Age-related muscle loss is one of greatest health issues for older adults. Up to a third of people over 50 experience sarcopenia – the age-related loss of muscle mass and strength. This can lead to many other health complications. However, it can also be prevented and managed with just a few simple interventions.
Why maintaining muscle mass is important
Sufficient muscle mass is essential for health and wellbeing at any age. One of the key roles of muscle is utilisation of carbohydrates for energy production. More muscle mass means more is used for energy, instead of being stored as fat.
Muscle mass can protect against conditions such as diabetes, cardiovascular disease, premature ageing and poor cognitive function. Unfortunately, many older adults experience sarcopenia, which increases the risk of illness and injury.
What is muscle loss?
When people are inactive for any reason, muscle can waste away. This is known as muscle atrophy or muscle loss.
One of the most common causes of muscle loss is ageing. There are multiple factors that cause age-related muscle loss. It’s believed that a reduction of testosterone and growth hormone combined with an increase in pro-inflammatory cytokines play a big role (1).
There are other causes of muscle loss aside from ageing. Significant injuries, malnutrition, stroke, long-term steroid use and general inactivity can all lead to atrophied muscles. Conditions that restrict movement can also contribute.
Unfortunately, muscle loss can have a significant impact on health and wellbeing.
How does muscle loss affect health?
Muscle loss can negatively impact on health in a number of ways. By losing muscle mass, people are likely to gain body fat instead. This is due to the reduced carbohydrate usage by the muscles, leading to more energy being stored as fat.
People may also experience stiffer joints with muscle loss. This will make it harder for them to move around, which contributes further to muscle loss and fat gain.
This may lead to other health conditions and complications, including cardiovascular disease, diabetes and arthritis. Many of these can become serious or even fatal if left untreated. It is essential to intervene in the early stages of muscle loss, to slow or even reverse the process.
How to beat age-related muscle loss
It’s possible to halt and even reverse muscle loss through simple interventions. By using the right nutrition and exercise, muscles can grow and regain strength.
One of the most important interventions is to consume sufficient protein to meet dietary needs. Research suggests that eating similar quantities at each meal is more effective than a large intake in one meal (2).
Keeping physically active is essential for maintaining muscle mass. Even small, regular movement can help in those with limited movement. Research has demonstrated that even 15 minutes of cardiovascular exercise can stimulate muscle growth (3).
Ideally, resistance exercise is included so that muscle strength can be restored. One study demonstrated that just 3 resistance-training sessions per week for 12 weeks could increase muscle strength (4).
These interventions are inexpensive but highly effective in preventing and reversing age-related muscle loss.

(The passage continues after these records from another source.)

/-- A reset at a boundary leaves S, X and I set, nothing stacked (every byte the map keeps reads as before, every other has no value)
and no parameter changed; then PC comes from the vector, and where the vector cannot be read in that state the step is refused
for that reason. So it completes where the map keeps the vector's bytes. Nothing is said of A, B, X, Y, SP and the other CCR
bits, which are free (R31, R190; general knowledge and decision D6, log 19). The model's choices: the values are dropped before
the vector is read (log 39), bytes of the code are dropped like any other (log 40), the locations with side effects see the reset (log 2). -/
def Obligations.ResetEventLoadsVector : Prop :=
  ∀ (s : State) (rest : List Boundary), running s → s.agenda = .reset :: rest →
    (∃ u : State, u.flag .s = true ∧ u.flag .x = true ∧ u.flag .i = true ∧
      (∀ a : Word, u.byteAt a = if keptOverReset s.platform a then s.byteAt a else none) ∧
      u.io = .reset :: s.io ∧ u.platform = s.platform ∧ u.agenda = rest ∧
      (∀ (target : Word) (w : State), readWord u s.platform.resetVector = .ok (target, w) →
        step s = .next { w with pc := target }) ∧
      (∀ e : Refusal, readWord u s.platform.resetVector = .error e → step s = .refused e)) ∧
    ∀ target : Word, readWord s s.platform.resetVector = .ok (target, s) →
      keptOverReset s.platform s.platform.resetVector = true →
      keptOverReset s.platform (s.platform.resetVector + 1#16) = true →
      ∃ t : State, step s = .next t ∧ t.pc = target ∧
        t.flag .s = true ∧ t.flag .x = true ∧ t.flag .i = true ∧
        (∀ a : Word, t.byteAt a = if keptOverReset s.platform a then s.byteAt a else none) ∧
        t.io = .reset :: s.io ∧ t.platform = s.platform ∧ t.agenda = rest

/-! ## Memory (`20_memory.md`) -/

/-- A one-byte write replaces the byte at its address and changes no other byte; at a location with side effects it is the latest
entry of `io` instead (the model's form, log 2). No other part of the state changes (R42; where the map and the code region
admit it). -/
def Obligations.ByteWriteChangesOneByte : Prop :=
  ∀ (s : State) (a : Word) (v : Byte), storable s a = true →
    ∃ t : State, writeByte s a v = .ok t ∧ byteWritten s t a v ∧ t = { s with mem := t.mem, io := t.io }

/-- Which one-byte accesses are refused, and by which name: nothing there, a byte that cannot be written, a byte without a value, a
byte of the code; and that a read of a byte without side effects changes nothing (R42, R47, R55; decisions D3, D7, D11, D17,
log 13, 14, 26). -/
def Obligations.ByteAccessRefusals : Prop :=
  ∀ (s : State) (a : Word) (v : Byte),
    (kindAt s.platform a = .absent →
      readByte s a = .error (.unmappedAccess a) ∧ writeByte s a v = .error (.unmappedAccess a)) ∧
    (kindAt s.platform a = .readOnly → writeByte s a v = .error (.unmappedAccess a)) ∧
    (kindAt s.platform a = .plain ∨ kindAt s.platform a = .readOnly →
      readByte s a = match s.byteAt a with
        | some b => .ok (b, s)
        | none => .error (.unwrittenMemory a)) ∧
    (kindAt s.platform a = .plain ∨ kindAt s.platform a = .device → inCode s.platform a = true →
      writeByte s a v = .error (.storeToCode a))
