-- ==== Sys2Proof/Tests/Slice0.lean ====
section
/-! SUPPORT. Tests of the model. Expected results are the vectors of `95_test_vectors.md`, the examples of the rules, or worked
out by hand from a rule (said where so), never the model's own answer. -/

namespace Sys2Proof.Tests

open Sys2Proof.Machine

/-! ## Helpers -/

/-- Memory with data placed at several addresses. -/
def placed (m : List Host.Cell) (data : List (Word × List Byte)) : List Host.Cell :=
  match data with
  | [] => m
  | (a, bs) :: rest => placed (storeBytes m a bs) rest

/-- PC at `$4000` with `code` there, data elsewhere, CCR `$00`, every other register `$00`; code may lie in `$4000` to `$40FF`. -/
def launch (code : List Byte) (data : List (Word × List Byte)) : State :=
  { State.reset with
    pc := 0x4000#16
    ccr := 0x00#8
    mem := placed (storeBytes [] 0x4000#16 code) data
    platform := { Platform.default with codeRegion := [⟨0x4000#16, 0x40FF#16⟩] } }

/-- The next state of an outcome, if it is one. -/
def nextOf (o : Host.Outcome State Fault Refusal) : Option State :=
  match o with
  | .next t => some t
  | .fault _ => none
  | .refused _ => none

/-- The refusal of an outcome, if it is one. -/
def refusalOf (o : Host.Outcome State Fault Refusal) : Option Refusal :=
  match o with
  | .next _ => none
  | .fault _ => none
  | .refused r => some r

/-- The fault of an outcome, if it is one. -/
def faultOf (o : Host.Outcome State Fault Refusal) : Option Fault :=
  match o with
  | .next _ => none
  | .fault f => some f
  | .refused _ => none

/-- A, PC and CCR after one step. -/
def afterA (s : State) : Option (Byte × Word × Byte) := (nextOf (step s)).map (fun t => (t.a, t.pc, t.ccr))

/-- B, PC and CCR after one step. -/
def afterB (s : State) : Option (Byte × Word × Byte) := (nextOf (step s)).map (fun t => (t.b, t.pc, t.ccr))

/-- The byte at `a`, PC and CCR after one step. -/
def afterStore (s : State) (a : Word) : Option (Option Byte × Word × Byte) :=
  (nextOf (step s)).map (fun t => (t.byteAt a, t.pc, t.ccr))

/-- X, Y and SP after one step. -/
def afterIndex (s : State) : Option (Word × Word × Word) := (nextOf (step s)).map (fun t => (t.x, t.y, t.sp))

/-! ## Well-formedness: an ill-formed term for each check, and a well-formed one beside it -/

theorem test_wf_ldaa_auto_rejects_sp : (Instr.ldaaAutoXY .sp .pre 0#4).wellFormed = false := by decide

theorem test_wf_ldaa_auto_accepts_y : (Instr.ldaaAutoXY .y .post 15#4).wellFormed = true := by decide

theorem test_wf_staa_auto_rejects_sp : (Instr.staaAutoXY .sp .pre 0#4).wellFormed = false := by decide

theorem test_wf_staa_auto_accepts_y : (Instr.staaAutoXY .y .post 15#4).wellFormed = true := by decide

theorem test_wf_stab_auto_rejects_sp : (Instr.stabAutoXY .sp .pre 0#4).wellFormed = false := by decide

theorem test_wf_stab_auto_accepts_y : (Instr.stabAutoXY .y .post 15#4).wellFormed = true := by decide

theorem test_wf_adda_auto_rejects_sp : (Instr.addaAutoXY .sp .pre 0#4).wellFormed = false := by decide

theorem test_wf_adda_auto_accepts_y : (Instr.addaAutoXY .y .post 15#4).wellFormed = true := by decide

/-! ## Decoding: one word for each of the 52 rows, written out from R64, R74 and the examples of R76 to R82 -/

/-- V-LDAA-2. -/
theorem test_decode_ldaaImm : decode [0x86#8, 0x80#8] = .ok (.ldaaImm 0x80#8) := by decide

/-- V-LDAA-4. -/
theorem test_decode_ldaaDir : decode [0x96#8, 0x20#8] = .ok (.ldaaDir 0x20#8) := by decide

/-- V-LDAA-5. -/
theorem test_decode_ldaaExt : decode [0xB6#8, 0x12#8, 0x34#8] = .ok (.ldaaExt 0x1234#16) := by decide

/-- R76: LDAA -1,Y. -/
theorem test_decode_ldaaOff5 : decode [0xA6#8, 0x5F#8] = .ok (.ldaaOff5 .y (BitVec.ofInt 5 (-1))) := by decide

/-- R77: LDAA 2,+Y. -/
theorem test_decode_ldaaAutoXY : decode [0xA6#8, 0x61#8] = .ok (.ldaaAutoXY .y .pre 1#4) := by decide

/-- V-LDAA-13: LDAA 2,-SP. -/
theorem test_decode_ldaaAutoSp : decode [0xA6#8, 0xAE#8] = .ok (.ldaaAutoSp .pre (BitVec.ofInt 4 (-2))) := by decide
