-- ==== Sys2Proof/Machine/Layout.lean ====
section
/-! DEFINITION. Layout of a tensor's parameter region, state slots and working copy (R313, R369 to R371, R394, Tables 14.1 to
14.3), and the hub-private granules (R289). -/

namespace Sys2Proof.Machine

/-- P(n, w): pitch of a row of `n` elements of `w` bytes. -/
def pitchP (n w : Nat) : Nat := roundUp (n * w) 64
/-- Up(x). -/
def upB (x : Nat) : Nat := roundUp x 2048
/-- FLAGS.WIDE, CLIP_CHUNK, MASKED, SNAP and SR of Table 04.9. -/
def tSr (t : Tensor) : Bool := bit t.flags 0
def tWide (t : Tensor) : Bool := bit t.flags 1
def tClipChunk (t : Tensor) : Bool := bit t.flags 2
def tMasked (t : Tensor) : Bool := bit t.flags 3
def tSnap (t : Tensor) : Bool := bit t.flags 4
/-- NP, the pitch of a NARROW moment row (R371). -/
def narrowPitch (t : Tensor) : Nat := roundUp (140 * ceilDiv t.cols 128) 64
/-- Row-scale vector of a NARROW section, from the section's base. -/
def narrowScales (t : Tensor) : Nat := upB (t.rows * narrowPitch t)
/-- Rounded size of M1 or M2 (Table 14.2). -/
def momentLen (t : Tensor) : Nat :=
  if tWide t then upB (t.rows * pitchP t.cols 4) else narrowScales t + upB (4 * t.rows)
/-- Section offsets from a slot's base (Table 14.2). -/
def masterOff : Nat := 2048
def m1Off (t : Tensor) : Nat := masterOff + upB (t.rows * pitchP t.cols 4)
def m2Off (t : Tensor) : Nat := m1Off t + momentLen t
def statLOff (t : Tensor) : Nat := m2Off t + (if t.rule = 2 then momentLen t else 0)
def statROff (t : Tensor) : Nat := statLOff t + upB (t.rows * pitchP t.rows 4)
/-- SSLOT (R370). -/
def sslotLen (t : Tensor) : Nat :=
  if t.rule = 4 then statROff t + upB (t.cols * pitchP t.cols 4) else statLOff t
/-- FSLOT (R369) and the place of PRE_R in a factor slot. -/
def preROff (t : Tensor) : Nat := upB (t.rows * pitchP t.rows 2)
def fslotLen (t : Tensor) : Nat := preROff t + upB (t.cols * pitchP t.cols 2)
/-- Addresses of the parts of a parameter region (Table 14.1). -/
def homeSlot (t : Tensor) : Nat := t.master + 2048
def factorSlot (t : Tensor) (i : Nat) : Nat := homeSlot t + sslotLen t + i * fslotLen t
def paramLen (t : Tensor) : Nat := 2048 + sslotLen t + (if t.rule = 4 then 2 * fslotLen t else 0)
/-- Row pitch of the working copy (R394), with POOL_WORDS of the hyperparameter block. -/
def workPitch (t : Tensor) (pool : Nat) : Nat :=
  if isBlockFmt t.fmt then roundUp (rowBytes t.fmt t.log2 t.cols pool) 64 else pitchP t.cols (fmtBits t.fmt / 8)
/-- WSLOT (R313). -/
def wslotLen (t : Tensor) (pool : Nat) : Nat := upB (t.rows * workPitch t pool)
/-- NS (R394). -/
def workSlots (t : Tensor) : Nat := if tSnap t then 3 else 2
/-- Length of the hyperparameter block with its bitmap (Table 14.4). -/
def hyperLen (t : Tensor) : Nat := 128 + (if tMasked t then ceilDiv t.rows 8 else 0)

def findTensor (s : State) (id : Nat) : Option Tensor := s.step.tensors.find? fun t => t.id == id
def findPack (s : State) (id : Nat) : Option Pack := s.step.packs.find? fun p => p.id == id
def isWeight (t : Tensor) : Bool := t.kind == 0

/-- Shadow slots in use: those allocated by an undecided or unapplied step, and those copied back from (R289, R375). -/
def shadowSlots (s : State) : List (Nat × Nat) :=
  (s.step.packs.flatMap fun p => p.steps.flatMap fun st => st.updates.filterMap fun u =>
    u.shadow.bind fun a => (findTensor s u.tensor).map fun t => (a, sslotLen t)) ++
  s.step.copyBacks.filterMap fun c => (findTensor s c.tensor).map fun t => (c.shadow, sslotLen t)

/-- Hub-private extents: base and length (R289, R373). -/
def hubPrivExtents (s : State) : List (Nat × Nat) :=
  (s.step.tensors.filterMap fun t => if isWeight t then some (t.master, paramLen t) else none) ++ shadowSlots s

/-- Is the granule of the address hub-private (R289)? -/
def hubPriv (s : State) (a : Nat) : Bool :=
  (hubPrivExtents s).any fun e => decide (0 < e.2) && decide (e.1 / 2048 ≤ a / 2048) && decide (a / 2048 ≤ (e.1 + e.2 - 1) / 2048)

/-! ### Places within a stack (R304) -/

/-- Where an address of the stack region lies: stack, channel, stack ID, bank, row, pseudo-channel, and byte of its half line. -/
structure StackPlace where
  stack : Nat
  channel : Nat
  sid : Nat
  bank : Nat
  row : Nat
  pseudo : Nat
  col : Nat
deriving DecidableEq, Repr

def stackPlace (s : State) (a : Nat) : StackPlace :=
  let l := localOf s a / 2048
  { stack := stackOf s a, channel := l % 32, sid := l / 512 % 5, bank := l / 32 % 16, row := l / 2560, pseudo := a % 2048 / 1024, col := a % 1024 }

/-! ### Parity geometry (R307, R308) -/

/-- D, data granules per parity group. -/
def parD (s : State) : Nat := stacksPerHub s - 1
/-- Granules of a hub's window. -/
def granCount (s : State) : Nat := hubWindow s / 2048
/-- First granule index that no hub-private granule may reach: G × D / P (R308). -/
def privLimit (s : State) : Nat := granCount s * parD s / stacksPerHub s
/-- m(j): stack of group `j`'s parity granule within its hub (R307). -/
def parStack (s : State) (j : Nat) : Nat := stacksPerHub s - 1 - j % stacksPerHub s
/-- pidx(j) (R307). -/
def parIdx (s : State) (j : Nat) : Nat := granCount s - stacksPerHub s * (j / stacksPerHub s + 1) + parStack s j
/-- Byte of the parity granule that covers byte `a` of the stack region. -/
def parAddr (s : State) (a : Nat) : Nat :=
  let g := granuleOf s a
  g.1 * hubWindow s + parIdx s (g.2 / parD s) * 2048 + a % 2048
/-- Granules the protected range of hub `k` covers for the extents that are hub-private now (R307): an extent that passes the end of the hub's
window, which R373 does not allow, counts to that end. -/
def protNeed (s : State) (k : Nat) : Nat :=
  (hubPrivExtents s).foldl (fun m e =>
    if e.2 = 0 || e.1 / hubWindow s != k then m
    else max m (roundUp (min (granCount s) ((e.1 + e.2 - 1 - k * hubWindow s) / 2048 + 1)) (parD s))) 0
/-- Protected granules of hub `k`. -/
def protGran (s : State) (k : Nat) : Nat := smGet 0 s.mem.prot k
/-- Does the parity granule of group `j` lie outside the protected range of hub `k` (R308)? -/
def groupParOk (s : State) (k j : Nat) : Bool := decide (protGran s k ≤ parIdx s j)
/-- PAR_UNPROT of hub `k` (R308, R312): some group of the range has its parity inside it. -/
def parUnprot (s : State) (k : Nat) : Bool :=
  let n := protGran s k / parD s
  (List.range (min n (stacksPerHub s))).any fun i => !groupParOk s k (n - 1 - i)

end Sys2Proof.Machine
end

Sarcopenia and muscle loss can cause many health issues. However, simple interventions such as nutrition and exercise provide a safe, easy and effective way to prevent and reverse muscle loss.
- Ryall, James G., Jonathan D. Schertzer, and Gordon S. Lynch. “Cellular and molecular mechanisms underlying age-related skeletal muscle wasting and weakness.” Biogerontology 9.4 (2008): 213-228.
- Paddon-Jones, Douglas, and Blake B. Rasmussen. “Dietary Protein Recommendations and the Prevention of Sarcopenia: Protein, Amino Acid Metabolism and Therapy.” Current opinion in clinical nutrition and metabolic care 12.1 (2009): 86–90. PMC. Web. 25 Aug. 2017.
- Mason, Caitlin, et al. “Influence of diet, exercise and serum vitamin D on sarcopenia in post-menopausal women.” Medicine and science in sports and exercise 45.4 (2013): 607.
- Reid, Kieran F., et al. “Lower extremity power training in elderly subjects with mobility limitations: a randomized controlled trial.” Aging clinical and experimental research 20.4 (2008): 337.